**Problem to work on:**
The material below contains a line with "simp only [Bool.true_eq_false, or_false]" and a line with "Settles O36. -/". Copy exactly those two lines and all lines between them.

☆ ☆ ☆ ☆ ☆

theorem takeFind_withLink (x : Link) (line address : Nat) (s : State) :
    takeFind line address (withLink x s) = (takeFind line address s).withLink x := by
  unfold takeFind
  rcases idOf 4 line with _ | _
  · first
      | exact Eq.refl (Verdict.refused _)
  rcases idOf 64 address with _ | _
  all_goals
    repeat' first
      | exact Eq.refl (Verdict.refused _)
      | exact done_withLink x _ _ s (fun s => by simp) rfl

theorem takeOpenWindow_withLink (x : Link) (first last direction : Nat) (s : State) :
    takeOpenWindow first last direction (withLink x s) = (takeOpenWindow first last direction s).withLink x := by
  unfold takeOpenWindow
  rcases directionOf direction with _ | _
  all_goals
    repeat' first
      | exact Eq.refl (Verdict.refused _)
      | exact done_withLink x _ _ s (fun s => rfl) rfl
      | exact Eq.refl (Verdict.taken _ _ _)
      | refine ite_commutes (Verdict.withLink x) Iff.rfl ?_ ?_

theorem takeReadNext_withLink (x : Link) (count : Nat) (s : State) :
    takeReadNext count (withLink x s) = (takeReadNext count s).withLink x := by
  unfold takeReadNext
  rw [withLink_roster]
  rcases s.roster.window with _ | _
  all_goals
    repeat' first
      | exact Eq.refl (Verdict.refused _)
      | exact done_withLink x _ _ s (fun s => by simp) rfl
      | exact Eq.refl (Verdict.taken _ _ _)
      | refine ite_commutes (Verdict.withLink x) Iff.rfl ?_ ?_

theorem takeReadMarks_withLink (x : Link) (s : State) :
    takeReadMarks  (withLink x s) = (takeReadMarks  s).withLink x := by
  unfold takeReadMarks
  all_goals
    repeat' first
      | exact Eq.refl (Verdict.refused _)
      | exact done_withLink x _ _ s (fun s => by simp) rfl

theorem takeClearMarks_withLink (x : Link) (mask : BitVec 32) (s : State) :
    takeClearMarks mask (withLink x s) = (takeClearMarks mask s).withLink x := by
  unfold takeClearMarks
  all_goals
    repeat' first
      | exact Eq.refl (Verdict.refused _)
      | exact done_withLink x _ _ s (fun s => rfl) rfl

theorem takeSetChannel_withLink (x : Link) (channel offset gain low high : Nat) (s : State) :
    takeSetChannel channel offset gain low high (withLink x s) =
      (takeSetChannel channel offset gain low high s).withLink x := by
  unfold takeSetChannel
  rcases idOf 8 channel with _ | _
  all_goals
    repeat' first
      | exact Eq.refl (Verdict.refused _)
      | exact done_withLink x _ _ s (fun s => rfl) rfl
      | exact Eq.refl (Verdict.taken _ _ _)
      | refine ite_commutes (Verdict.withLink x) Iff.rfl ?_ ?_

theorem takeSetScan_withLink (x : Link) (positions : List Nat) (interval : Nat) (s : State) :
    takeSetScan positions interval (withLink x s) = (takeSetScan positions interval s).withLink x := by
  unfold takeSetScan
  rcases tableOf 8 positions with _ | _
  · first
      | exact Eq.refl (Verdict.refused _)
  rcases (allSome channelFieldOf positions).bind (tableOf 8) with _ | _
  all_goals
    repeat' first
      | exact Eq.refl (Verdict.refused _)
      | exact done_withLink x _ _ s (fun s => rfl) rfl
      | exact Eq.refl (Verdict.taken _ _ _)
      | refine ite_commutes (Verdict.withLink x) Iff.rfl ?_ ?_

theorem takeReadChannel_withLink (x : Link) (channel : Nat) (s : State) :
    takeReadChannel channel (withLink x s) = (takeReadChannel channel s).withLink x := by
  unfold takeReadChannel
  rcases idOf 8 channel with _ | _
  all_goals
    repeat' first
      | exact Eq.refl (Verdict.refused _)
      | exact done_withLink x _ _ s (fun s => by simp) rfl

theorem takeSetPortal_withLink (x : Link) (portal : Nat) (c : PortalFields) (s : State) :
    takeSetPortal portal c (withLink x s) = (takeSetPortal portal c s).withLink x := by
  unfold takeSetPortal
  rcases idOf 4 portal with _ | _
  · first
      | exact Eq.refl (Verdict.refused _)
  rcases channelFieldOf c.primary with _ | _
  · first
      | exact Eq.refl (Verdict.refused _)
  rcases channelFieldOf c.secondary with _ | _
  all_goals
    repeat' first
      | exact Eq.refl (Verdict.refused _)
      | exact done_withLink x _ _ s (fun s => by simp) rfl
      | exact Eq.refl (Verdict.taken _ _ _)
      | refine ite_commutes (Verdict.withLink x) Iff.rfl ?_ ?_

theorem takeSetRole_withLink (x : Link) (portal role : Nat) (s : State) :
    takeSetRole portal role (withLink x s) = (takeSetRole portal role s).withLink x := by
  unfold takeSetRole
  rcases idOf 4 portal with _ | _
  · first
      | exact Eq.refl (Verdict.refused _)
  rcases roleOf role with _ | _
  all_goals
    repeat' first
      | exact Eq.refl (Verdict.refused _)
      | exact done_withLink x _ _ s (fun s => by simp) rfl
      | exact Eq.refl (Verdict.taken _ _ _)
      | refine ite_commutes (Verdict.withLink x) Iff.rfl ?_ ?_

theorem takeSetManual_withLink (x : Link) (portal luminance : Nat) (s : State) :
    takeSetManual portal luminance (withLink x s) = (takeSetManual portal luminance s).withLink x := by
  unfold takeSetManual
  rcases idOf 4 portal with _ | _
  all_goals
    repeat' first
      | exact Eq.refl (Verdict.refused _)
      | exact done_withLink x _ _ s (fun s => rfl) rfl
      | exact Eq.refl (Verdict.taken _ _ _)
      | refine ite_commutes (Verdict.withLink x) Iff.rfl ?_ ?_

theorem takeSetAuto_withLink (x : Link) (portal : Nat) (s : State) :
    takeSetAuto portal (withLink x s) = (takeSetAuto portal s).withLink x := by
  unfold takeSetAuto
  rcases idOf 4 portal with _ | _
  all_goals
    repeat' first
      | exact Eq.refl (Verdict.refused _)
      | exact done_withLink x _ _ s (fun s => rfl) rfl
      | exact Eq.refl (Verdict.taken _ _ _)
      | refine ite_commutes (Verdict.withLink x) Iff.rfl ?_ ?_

☆ ☆ ☆ ☆ ☆

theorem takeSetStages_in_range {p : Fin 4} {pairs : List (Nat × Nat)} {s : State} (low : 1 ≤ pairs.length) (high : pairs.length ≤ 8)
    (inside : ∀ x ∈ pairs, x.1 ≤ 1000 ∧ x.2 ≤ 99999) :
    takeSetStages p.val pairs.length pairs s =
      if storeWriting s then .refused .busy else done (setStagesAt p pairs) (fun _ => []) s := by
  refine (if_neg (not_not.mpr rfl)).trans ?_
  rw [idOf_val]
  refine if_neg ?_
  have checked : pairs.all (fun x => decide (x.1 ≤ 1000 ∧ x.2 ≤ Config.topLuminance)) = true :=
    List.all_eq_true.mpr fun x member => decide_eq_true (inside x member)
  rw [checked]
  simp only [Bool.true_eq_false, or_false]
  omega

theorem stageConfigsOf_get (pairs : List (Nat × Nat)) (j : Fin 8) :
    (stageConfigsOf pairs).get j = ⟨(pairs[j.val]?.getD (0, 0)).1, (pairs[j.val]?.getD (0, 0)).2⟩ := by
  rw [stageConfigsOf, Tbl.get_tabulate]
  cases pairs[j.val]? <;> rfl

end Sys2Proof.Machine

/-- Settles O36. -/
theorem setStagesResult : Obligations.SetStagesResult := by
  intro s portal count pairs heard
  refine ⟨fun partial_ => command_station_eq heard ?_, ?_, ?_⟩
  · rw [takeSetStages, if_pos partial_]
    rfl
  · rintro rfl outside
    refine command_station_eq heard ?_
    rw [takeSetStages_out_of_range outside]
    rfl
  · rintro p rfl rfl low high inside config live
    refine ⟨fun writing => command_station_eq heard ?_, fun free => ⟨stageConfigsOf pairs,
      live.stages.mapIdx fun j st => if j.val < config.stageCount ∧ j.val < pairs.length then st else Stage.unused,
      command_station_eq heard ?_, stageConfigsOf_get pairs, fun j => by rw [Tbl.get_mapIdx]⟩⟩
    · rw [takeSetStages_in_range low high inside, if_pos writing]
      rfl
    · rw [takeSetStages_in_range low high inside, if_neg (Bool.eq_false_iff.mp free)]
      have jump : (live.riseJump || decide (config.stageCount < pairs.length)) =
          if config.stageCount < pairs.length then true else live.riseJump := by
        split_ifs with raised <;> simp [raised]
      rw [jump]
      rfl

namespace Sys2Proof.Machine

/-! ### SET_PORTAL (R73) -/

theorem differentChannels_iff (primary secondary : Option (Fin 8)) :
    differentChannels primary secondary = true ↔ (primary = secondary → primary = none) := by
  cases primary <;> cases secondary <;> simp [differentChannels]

☆ ☆ ☆ ☆ ☆

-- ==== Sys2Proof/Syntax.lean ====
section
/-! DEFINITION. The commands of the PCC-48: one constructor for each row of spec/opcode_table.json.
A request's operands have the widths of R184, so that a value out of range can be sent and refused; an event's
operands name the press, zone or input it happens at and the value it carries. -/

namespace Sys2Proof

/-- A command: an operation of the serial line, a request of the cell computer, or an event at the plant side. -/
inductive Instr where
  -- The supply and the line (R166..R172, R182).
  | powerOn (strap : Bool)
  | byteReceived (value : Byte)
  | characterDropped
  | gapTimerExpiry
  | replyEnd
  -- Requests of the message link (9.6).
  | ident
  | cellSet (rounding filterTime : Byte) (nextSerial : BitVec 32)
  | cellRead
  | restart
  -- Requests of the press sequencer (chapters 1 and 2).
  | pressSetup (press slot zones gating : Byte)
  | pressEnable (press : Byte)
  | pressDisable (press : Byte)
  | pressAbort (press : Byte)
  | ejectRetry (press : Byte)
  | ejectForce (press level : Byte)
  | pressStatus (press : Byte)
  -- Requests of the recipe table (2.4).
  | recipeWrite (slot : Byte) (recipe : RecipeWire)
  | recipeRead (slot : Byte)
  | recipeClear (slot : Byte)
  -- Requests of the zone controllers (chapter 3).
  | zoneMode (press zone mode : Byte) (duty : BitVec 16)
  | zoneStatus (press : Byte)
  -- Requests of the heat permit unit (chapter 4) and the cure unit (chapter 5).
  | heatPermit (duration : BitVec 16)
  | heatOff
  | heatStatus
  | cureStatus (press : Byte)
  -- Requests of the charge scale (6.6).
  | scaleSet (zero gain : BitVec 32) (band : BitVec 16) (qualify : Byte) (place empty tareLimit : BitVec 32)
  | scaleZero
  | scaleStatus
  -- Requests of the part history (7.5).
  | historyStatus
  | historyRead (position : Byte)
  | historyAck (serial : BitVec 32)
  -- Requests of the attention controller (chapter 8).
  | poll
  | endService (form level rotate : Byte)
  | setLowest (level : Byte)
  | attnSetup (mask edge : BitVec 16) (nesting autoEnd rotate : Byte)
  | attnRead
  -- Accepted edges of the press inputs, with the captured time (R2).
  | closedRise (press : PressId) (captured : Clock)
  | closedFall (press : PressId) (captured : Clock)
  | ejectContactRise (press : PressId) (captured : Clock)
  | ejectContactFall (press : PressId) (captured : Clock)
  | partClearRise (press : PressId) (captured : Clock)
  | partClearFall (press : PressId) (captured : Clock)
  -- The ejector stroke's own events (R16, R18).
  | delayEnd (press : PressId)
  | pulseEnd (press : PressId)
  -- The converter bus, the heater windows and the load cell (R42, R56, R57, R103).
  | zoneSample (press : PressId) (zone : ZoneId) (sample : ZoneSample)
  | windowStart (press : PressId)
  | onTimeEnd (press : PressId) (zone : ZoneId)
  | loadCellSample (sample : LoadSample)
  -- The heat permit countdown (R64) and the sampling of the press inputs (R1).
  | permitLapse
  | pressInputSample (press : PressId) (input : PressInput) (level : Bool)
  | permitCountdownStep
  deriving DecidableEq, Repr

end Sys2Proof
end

☆ ☆ ☆ ☆ ☆

**Answer section:**
  simp only [Bool.true_eq_false, or_false]
  omega

theorem stageConfigsOf_get (pairs : List (Nat × Nat)) (j : Fin 8) :
    (stageConfigsOf pairs).get j = ⟨(pairs[j.val]?.getD (0, 0)).1, (pairs[j.val]?.getD (0, 0)).2⟩ := by
  rw [stageConfigsOf, Tbl.get_tabulate]
  cases pairs[j.val]? <;> rfl

end Sys2Proof.Machine

/-- Settles O36. -/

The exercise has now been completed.